▶ Task to complete
Only the lines below between the ones containing "def Cr0.toBits (c" and "def State.effCpl (s", inclusive, are to be reproduced, each exactly as it stands.

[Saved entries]
-- ==== Sys2Proof/Machine/Bytes.lean ====
section
/-! DEFINITION. Bits, bytes and widths: byte order (20 R62), sign extension, the aliases of registers (10 R16), the
layouts of EFLAGS (10 R20) and CR0 (10 R37). -/

namespace Sys2Proof

/-- Bytes and bits of a size (30 R107). -/
def Size.bytes : Size → Nat
  | .w16 => 2
  | .w32 => 4

def Size.bits : Size → Nat
  | .w16 => 16
  | .w32 => 32

/-- The other size. -/
def Size.toggle : Size → Size
  | .w16 => .w32
  | .w32 => .w16

/-- A value cut to a size, zero-extended. -/
def Size.trunc (z : Size) (v : BitVec 32) : BitVec 32 :=
  match z with
  | .w16 => v &&& 0xFFFF#32
  | .w32 => v

/-- `old` with its low `z` bits replaced by those of `v` (10 R16). -/
def Size.merge (z : Size) (old v : BitVec 32) : BitVec 32 :=
  match z with
  | .w16 => old.extractLsb' 16 16 ++ v.extractLsb' 0 16
  | .w32 => v

/-- `sext_32` of a value of size `z` held zero-extended (30 R113). -/
def Size.sext (z : Size) (v : BitVec 32) : BitVec 32 :=
  match z with
  | .w16 => (v.extractLsb' 0 16).signExtend 32
  | .w32 => v

/-- Sums modulo 2^16 or 2^32: the offset arithmetic of addresses and the stack pointer (30 R109, R110; 48 R234). -/
def Size.add (z : Size) (a b : BitVec 32) : BitVec 32 := z.trunc (a + b)

/-- The register that holds an 8-bit register, and whether it is its bits 15:8 (10 R16). -/
def Reg8.home : Reg8 → Reg × Bool
  | .al => (.eax, false) | .cl => (.ecx, false) | .dl => (.edx, false) | .bl => (.ebx, false)
  | .ah => (.eax, true) | .ch => (.ecx, true) | .dh => (.edx, true) | .bh => (.ebx, true)

/-- The segment register numbered `n` (10 R29); 6 and 7 name none (30 R112). -/
def SegReg.ofNum (n : BitVec 3) : Option SegReg :=
  if n = 0 then some .es else if n = 1 then some .cs else if n = 2 then some .ss else if n = 3 then some .ds
  else if n = 4 then some .fs else if n = 5 then some .gs else none

end Sys2Proof

namespace Sys2Proof.Machine

open Sys2Proof

/-- `sext_32` of an 8-bit value (30 R113). -/
def sext8 (v : BitVec 8) : BitVec 32 := v.signExtend 32

/-- Byte `i` of a value, byte 0 the lowest (20 R62). -/
def byteOf (v : BitVec 32) (i : Nat) : Byte := v.extractLsb' (8 * i) 8

/-- The value of bytes in ascending address order (20 R62). -/
def ofBytes : List Byte → BitVec 32
  | [] => 0
  | b :: t => (ofBytes t <<< 8) ||| b.setWidth 32

/-- The low `n` bytes of a value, in ascending address order. -/
def toBytes (n : Nat) (v : BitVec 32) : List Byte := (List.range n).map (byteOf v)

/-- The low half of a doubleword. -/
def lo16 (v : BitVec 32) : BitVec 16 := v.extractLsb' 0 16

/-- The high half of a doubleword. -/
def hi16 (v : BitVec 32) : BitVec 16 := v.extractLsb' 16 16

/-- Bit `i`. -/
def bit (v : BitVec 32) (i : Nat) : Bool := v.getLsbD i

/-- A mask with bit `i` as given. -/
def bitMask (b : Bool) (i : Nat) : BitVec 32 := if b then 1#32 <<< i else 0#32

/-! ### General registers (10 R15, R16) -/

def Gpr.get (g : Gpr) : Reg → BitVec 32
  | .eax => g.eax | .ecx => g.ecx | .edx => g.edx | .ebx => g.ebx
  | .esp => g.esp | .ebp => g.ebp | .esi => g.esi | .edi => g.edi

def Gpr.set (g : Gpr) (r : Reg) (v : BitVec 32) : Gpr :=
  match r with
  | .eax => { g with eax := v } | .ecx => { g with ecx := v } | .edx => { g with edx := v }
  | .ebx => { g with ebx := v } | .esp => { g with esp := v } | .ebp => { g with ebp := v }
  | .esi => { g with esi := v } | .edi => { g with edi := v }

/-- A 32-bit register. -/
def State.reg (s : State) (r : Reg) : BitVec 32 := s.gpr.get r

def State.setReg (s : State) (r : Reg) (v : BitVec 32) : State := { s with gpr := s.gpr.set r v }

/-- A 16- or 32-bit register, zero-extended. -/
def State.regv (s : State) (z : Size) (r : Reg) : BitVec 32 := z.trunc (s.reg r)

/-- A write at size `z` leaves the bits above it (10 R16). -/
def State.setRegv (s : State) (z : Size) (r : Reg) (v : BitVec 32) : State := s.setReg r (z.merge (s.reg r) v)

/-- An 8-bit register. -/
def State.reg8 (s : State) (r : Reg8) : Byte :=
  if r.home.2 then (s.reg r.home.1).extractLsb' 8 8 else (s.reg r.home.1).extractLsb' 0 8

/-- A write of an 8-bit register leaves the other 24 bits (10 R16). -/
def State.setReg8 (s : State) (r : Reg8) (v : Byte) : State :=
  let old := s.reg r.home.1
  s.setReg r.home.1
    (if r.home.2 then old.extractLsb' 16 16 ++ v ++ old.extractLsb' 0 8 else old.extractLsb' 8 24 ++ v)

/-! ### Segment registers (10 R29) -/

def SegRegs.get (g : SegRegs) : SegReg → Seg
  | .es => g.es | .cs => g.cs | .ss => g.ss | .ds => g.ds | .fs => g.fs | .gs => g.gs

def SegRegs.set (g : SegRegs) (r : SegReg) (v : Seg) : SegRegs :=
  match r with
  | .es => { g with es := v } | .cs => { g with cs := v } | .ss => { g with ss := v }
  | .ds => { g with ds := v } | .fs => { g with fs := v } | .gs => { g with gs := v }

def State.seg (s : State) (r : SegReg) : Seg := s.segs.get r

def State.setSeg (s : State) (r : SegReg) (v : Seg) : State := { s with segs := s.segs.set r v }

/-! ### EFLAGS and CR0 -/

/-- EFLAGS as a doubleword (10 R20). -/
def Flags.toBits (f : Flags) : BitVec 32 :=
  2#32 ||| bitMask f.cf 0 ||| bitMask f.pf 2 ||| bitMask f.af 4 ||| bitMask f.zf 6 ||| bitMask f.sf 7
    ||| bitMask f.tf 8 ||| bitMask f.if_ 9 ||| bitMask f.df 10 ||| bitMask f.of 11 ||| (f.iopl.setWidth 32 <<< 12)
    ||| bitMask f.nt 14 ||| bitMask f.rf 16 ||| bitMask f.vm 17

/-- The fields of an EFLAGS image; its reserved bits are ignored (10 R20, 92 D9). -/
def Flags.ofBits (v : BitVec 32) : Flags :=
  { cf := bit v 0, pf := bit v 2, af := bit v 4, zf := bit v 6, sf := bit v 7, tf := bit v 8, if_ := bit v 9,
    df := bit v 10, of := bit v 11, iopl := v.extractLsb' 12 2, nt := bit v 14, rf := bit v 16, vm := bit v 17 }

/-- The defined bits of CR0 as a doubleword (10 R37). -/
def Cr0.toBits (c : Cr0) : BitVec 32 :=
  bitMask c.pe 0 ||| bitMask c.mp 1 ||| bitMask c.em 2 ||| bitMask c.ts 3 ||| bitMask c.et 4 ||| bitMask c.pg 31

def Cr0.ofBits (v : BitVec 32) : Cr0 :=
  { pe := bit v 0, mp := bit v 1, em := bit v 2, ts := bit v 3, et := bit v 4, pg := bit v 31 }

/-- Bits of CR0 that hold nothing (10 R37): a read gives a free value there (92 D9). -/
def cr0Reserved : BitVec 32 := 0x7FFFFFE0#32

/-- CPL as the checks see it: 0 in real-address mode (10 R31, 20 R65). -/
def State.effCpl (s : State) : BitVec 2 := if s.cr0.pe then s.cpl else 0

/-- The default operand and address size (30 R107), or the other one where the instruction was decoded before a change of
PE that changed it (70 R344; log 16). -/
def State.defaultSize (s : State) : Size := if (s.cr0.pe && s.segs.cs.db) != s.insn.stale then .w32 else .w16

/-- The operand size in force for the instruction with the prefixes met so far (30 R107). -/
def State.os (s : State) : Size := if s.insn.opSize then s.defaultSize.toggle else s.defaultSize

/-- The address size in force (30 R107). -/
def State.as (s : State) : Size := if s.insn.addrSize then s.defaultSize.toggle else s.defaultSize

/-- The stack address size (20 R82). -/
def State.stackSize (s : State) : Size := if s.segs.ss.db then .w32 else .w16

end Sys2Proof.Machine
end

▶ Exercise result
def Cr0.toBits (c : Cr0) : BitVec 32 :=
  bitMask c.pe 0 ||| bitMask c.mp 1 ||| bitMask c.em 2 ||| bitMask c.ts 3 ||| bitMask c.et 4 ||| bitMask c.pg 31

def Cr0.ofBits (v : BitVec 32) : Cr0 :=
  { pe := bit v 0, mp := bit v 1, em := bit v 2, ts := bit v 3, et := bit v 4, pg := bit v 31 }

/-- Bits of CR0 that hold nothing (10 R37): a read gives a free value there (92 D9). -/
def cr0Reserved : BitVec 32 := 0x7FFFFFE0#32

/-- CPL as the checks see it: 0 in real-address mode (10 R31, 20 R65). -/
def State.effCpl (s : State) : BitVec 2 := if s.cr0.pe then s.cpl else 0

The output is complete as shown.